··· Available data ···

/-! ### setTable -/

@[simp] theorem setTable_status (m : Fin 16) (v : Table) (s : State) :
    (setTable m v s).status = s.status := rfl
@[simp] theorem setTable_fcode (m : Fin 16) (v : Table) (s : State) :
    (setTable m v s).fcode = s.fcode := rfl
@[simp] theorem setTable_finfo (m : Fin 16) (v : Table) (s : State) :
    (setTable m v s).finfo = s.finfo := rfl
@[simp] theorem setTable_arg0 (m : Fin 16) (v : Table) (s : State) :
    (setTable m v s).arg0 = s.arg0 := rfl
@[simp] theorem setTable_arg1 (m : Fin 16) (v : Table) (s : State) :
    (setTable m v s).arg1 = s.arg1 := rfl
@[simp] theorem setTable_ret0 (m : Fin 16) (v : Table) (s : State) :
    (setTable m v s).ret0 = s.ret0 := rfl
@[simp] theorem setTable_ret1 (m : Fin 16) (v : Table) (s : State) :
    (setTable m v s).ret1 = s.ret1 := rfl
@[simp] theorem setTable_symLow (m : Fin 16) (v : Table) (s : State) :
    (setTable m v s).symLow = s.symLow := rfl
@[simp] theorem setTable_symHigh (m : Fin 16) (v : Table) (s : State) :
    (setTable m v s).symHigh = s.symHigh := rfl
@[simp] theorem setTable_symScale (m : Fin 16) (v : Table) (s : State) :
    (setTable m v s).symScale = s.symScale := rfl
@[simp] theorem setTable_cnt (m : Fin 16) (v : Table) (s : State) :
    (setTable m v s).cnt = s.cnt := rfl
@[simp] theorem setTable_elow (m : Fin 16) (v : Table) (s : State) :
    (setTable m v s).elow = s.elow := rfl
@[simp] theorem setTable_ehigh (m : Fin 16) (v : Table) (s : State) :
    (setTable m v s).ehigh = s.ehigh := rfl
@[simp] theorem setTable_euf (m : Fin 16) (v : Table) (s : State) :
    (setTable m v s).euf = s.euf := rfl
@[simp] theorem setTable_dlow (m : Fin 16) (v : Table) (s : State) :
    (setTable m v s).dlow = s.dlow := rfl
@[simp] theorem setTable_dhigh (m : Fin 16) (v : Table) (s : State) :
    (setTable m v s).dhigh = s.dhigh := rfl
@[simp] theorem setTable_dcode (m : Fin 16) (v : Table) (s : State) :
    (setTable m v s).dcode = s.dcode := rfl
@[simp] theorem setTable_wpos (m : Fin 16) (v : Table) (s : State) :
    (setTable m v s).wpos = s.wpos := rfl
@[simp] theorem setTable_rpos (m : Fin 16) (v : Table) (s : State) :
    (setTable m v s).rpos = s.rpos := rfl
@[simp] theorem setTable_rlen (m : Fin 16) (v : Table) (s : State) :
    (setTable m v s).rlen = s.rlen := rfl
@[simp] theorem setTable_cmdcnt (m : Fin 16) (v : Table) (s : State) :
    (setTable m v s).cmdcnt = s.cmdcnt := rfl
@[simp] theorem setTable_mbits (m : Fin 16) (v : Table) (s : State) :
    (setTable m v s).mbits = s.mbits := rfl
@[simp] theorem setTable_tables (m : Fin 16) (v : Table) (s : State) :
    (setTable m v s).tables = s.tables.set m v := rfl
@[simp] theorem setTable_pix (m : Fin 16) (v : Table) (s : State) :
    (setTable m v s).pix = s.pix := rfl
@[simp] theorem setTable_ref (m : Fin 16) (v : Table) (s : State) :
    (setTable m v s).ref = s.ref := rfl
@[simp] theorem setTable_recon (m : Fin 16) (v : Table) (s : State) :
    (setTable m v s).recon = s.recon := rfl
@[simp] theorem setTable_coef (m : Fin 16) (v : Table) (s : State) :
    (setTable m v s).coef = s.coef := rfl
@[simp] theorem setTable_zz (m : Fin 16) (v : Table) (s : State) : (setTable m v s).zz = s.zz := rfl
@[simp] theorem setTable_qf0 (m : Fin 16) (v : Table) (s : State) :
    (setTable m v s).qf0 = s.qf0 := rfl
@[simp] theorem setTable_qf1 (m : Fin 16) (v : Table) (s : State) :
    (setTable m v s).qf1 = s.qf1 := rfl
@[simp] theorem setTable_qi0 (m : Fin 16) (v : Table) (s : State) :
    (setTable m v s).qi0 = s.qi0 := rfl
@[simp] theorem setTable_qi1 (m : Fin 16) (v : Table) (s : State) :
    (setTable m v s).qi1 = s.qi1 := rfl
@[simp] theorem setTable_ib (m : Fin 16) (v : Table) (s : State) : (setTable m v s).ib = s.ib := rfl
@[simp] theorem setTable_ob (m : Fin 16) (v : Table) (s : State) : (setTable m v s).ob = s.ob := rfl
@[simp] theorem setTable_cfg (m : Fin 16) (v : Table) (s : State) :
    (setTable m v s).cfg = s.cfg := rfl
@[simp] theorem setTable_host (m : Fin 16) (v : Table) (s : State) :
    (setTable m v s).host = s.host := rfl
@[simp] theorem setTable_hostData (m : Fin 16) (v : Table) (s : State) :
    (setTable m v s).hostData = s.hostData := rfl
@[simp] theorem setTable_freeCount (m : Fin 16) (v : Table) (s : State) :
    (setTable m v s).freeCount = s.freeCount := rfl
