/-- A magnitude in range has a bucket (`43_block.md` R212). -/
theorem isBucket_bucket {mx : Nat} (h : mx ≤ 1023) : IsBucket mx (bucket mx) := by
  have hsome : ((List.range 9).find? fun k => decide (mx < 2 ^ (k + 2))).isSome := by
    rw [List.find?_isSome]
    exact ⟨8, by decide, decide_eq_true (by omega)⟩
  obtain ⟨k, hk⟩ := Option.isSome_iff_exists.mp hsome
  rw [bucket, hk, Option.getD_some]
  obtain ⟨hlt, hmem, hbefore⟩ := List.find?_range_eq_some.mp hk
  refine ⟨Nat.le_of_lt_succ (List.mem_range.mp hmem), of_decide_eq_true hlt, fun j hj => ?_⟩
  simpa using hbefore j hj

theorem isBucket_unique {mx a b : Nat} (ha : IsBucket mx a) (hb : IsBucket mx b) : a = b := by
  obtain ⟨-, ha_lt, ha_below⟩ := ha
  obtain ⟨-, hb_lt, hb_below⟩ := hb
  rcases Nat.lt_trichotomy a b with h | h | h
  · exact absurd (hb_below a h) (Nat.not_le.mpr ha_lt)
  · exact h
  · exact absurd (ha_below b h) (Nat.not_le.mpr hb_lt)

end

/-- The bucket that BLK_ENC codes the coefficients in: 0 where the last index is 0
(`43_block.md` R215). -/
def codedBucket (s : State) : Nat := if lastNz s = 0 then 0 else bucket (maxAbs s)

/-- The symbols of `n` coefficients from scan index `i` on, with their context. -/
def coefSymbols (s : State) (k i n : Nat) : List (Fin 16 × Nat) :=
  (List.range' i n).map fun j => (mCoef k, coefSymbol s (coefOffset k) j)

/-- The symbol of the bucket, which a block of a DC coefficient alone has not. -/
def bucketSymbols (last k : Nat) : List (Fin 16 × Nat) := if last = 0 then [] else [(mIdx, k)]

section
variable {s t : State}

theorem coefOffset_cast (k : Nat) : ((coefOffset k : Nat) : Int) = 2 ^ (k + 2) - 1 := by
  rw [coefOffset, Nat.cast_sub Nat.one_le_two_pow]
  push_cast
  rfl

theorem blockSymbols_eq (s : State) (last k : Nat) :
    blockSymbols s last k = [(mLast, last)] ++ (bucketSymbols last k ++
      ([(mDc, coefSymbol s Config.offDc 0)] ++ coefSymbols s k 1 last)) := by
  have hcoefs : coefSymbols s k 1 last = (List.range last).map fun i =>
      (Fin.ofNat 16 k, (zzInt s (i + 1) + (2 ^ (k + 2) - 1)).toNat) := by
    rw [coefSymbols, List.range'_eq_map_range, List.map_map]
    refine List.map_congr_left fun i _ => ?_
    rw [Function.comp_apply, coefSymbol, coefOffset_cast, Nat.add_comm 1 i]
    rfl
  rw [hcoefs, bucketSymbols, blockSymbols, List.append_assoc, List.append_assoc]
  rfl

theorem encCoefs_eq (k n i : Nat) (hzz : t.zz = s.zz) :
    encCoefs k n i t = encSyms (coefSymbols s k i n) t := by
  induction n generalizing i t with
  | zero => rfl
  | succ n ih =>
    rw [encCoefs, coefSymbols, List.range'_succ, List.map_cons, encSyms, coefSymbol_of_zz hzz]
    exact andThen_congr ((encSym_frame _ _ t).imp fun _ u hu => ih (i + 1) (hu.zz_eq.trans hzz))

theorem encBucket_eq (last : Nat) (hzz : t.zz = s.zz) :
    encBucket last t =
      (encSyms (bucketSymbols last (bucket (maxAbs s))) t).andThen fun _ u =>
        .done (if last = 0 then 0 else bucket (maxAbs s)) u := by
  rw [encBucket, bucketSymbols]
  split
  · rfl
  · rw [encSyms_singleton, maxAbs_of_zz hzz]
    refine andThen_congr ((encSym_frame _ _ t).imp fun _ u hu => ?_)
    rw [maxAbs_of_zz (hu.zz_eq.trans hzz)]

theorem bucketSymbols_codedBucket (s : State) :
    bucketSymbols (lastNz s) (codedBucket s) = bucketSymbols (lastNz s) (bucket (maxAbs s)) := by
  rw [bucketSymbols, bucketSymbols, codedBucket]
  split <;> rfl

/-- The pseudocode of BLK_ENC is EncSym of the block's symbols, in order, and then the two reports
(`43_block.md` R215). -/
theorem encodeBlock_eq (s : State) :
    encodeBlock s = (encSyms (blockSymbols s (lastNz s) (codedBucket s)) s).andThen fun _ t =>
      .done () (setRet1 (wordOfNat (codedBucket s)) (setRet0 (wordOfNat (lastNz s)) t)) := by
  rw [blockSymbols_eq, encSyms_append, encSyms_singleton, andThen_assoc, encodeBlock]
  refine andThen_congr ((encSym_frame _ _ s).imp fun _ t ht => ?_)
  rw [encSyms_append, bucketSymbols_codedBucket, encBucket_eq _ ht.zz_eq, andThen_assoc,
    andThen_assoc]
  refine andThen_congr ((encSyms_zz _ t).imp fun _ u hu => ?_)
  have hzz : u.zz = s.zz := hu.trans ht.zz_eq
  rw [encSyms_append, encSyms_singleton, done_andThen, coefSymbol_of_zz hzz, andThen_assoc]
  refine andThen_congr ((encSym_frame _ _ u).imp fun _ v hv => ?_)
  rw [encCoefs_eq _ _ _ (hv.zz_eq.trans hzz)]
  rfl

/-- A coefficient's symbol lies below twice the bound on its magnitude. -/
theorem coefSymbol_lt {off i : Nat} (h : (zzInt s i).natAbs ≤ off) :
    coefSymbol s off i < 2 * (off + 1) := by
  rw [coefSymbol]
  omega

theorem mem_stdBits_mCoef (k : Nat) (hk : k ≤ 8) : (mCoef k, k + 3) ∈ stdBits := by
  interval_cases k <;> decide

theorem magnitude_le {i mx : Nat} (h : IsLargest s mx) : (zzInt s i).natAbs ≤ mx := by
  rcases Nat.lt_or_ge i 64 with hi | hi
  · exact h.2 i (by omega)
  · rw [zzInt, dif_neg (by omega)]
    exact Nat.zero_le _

···

• [What you have to do]
Return only the part of the records above that opens with the line containing "(setTable m v s).host = s.host := rfl" and closes with the line containing "(setTable m v s).freeCount", ends included.

• [Solution to this exercise]
    (setTable m v s).host = s.host := rfl
@[simp] theorem setTable_hostData (m : Fin 16) (v : Table) (s : State) :
    (setTable m v s).hostData = s.hostData := rfl
@[simp] theorem setTable_freeCount (m : Fin 16) (v : Table) (s : State) :
    (setTable m v s).freeCount = s.freeCount := rfl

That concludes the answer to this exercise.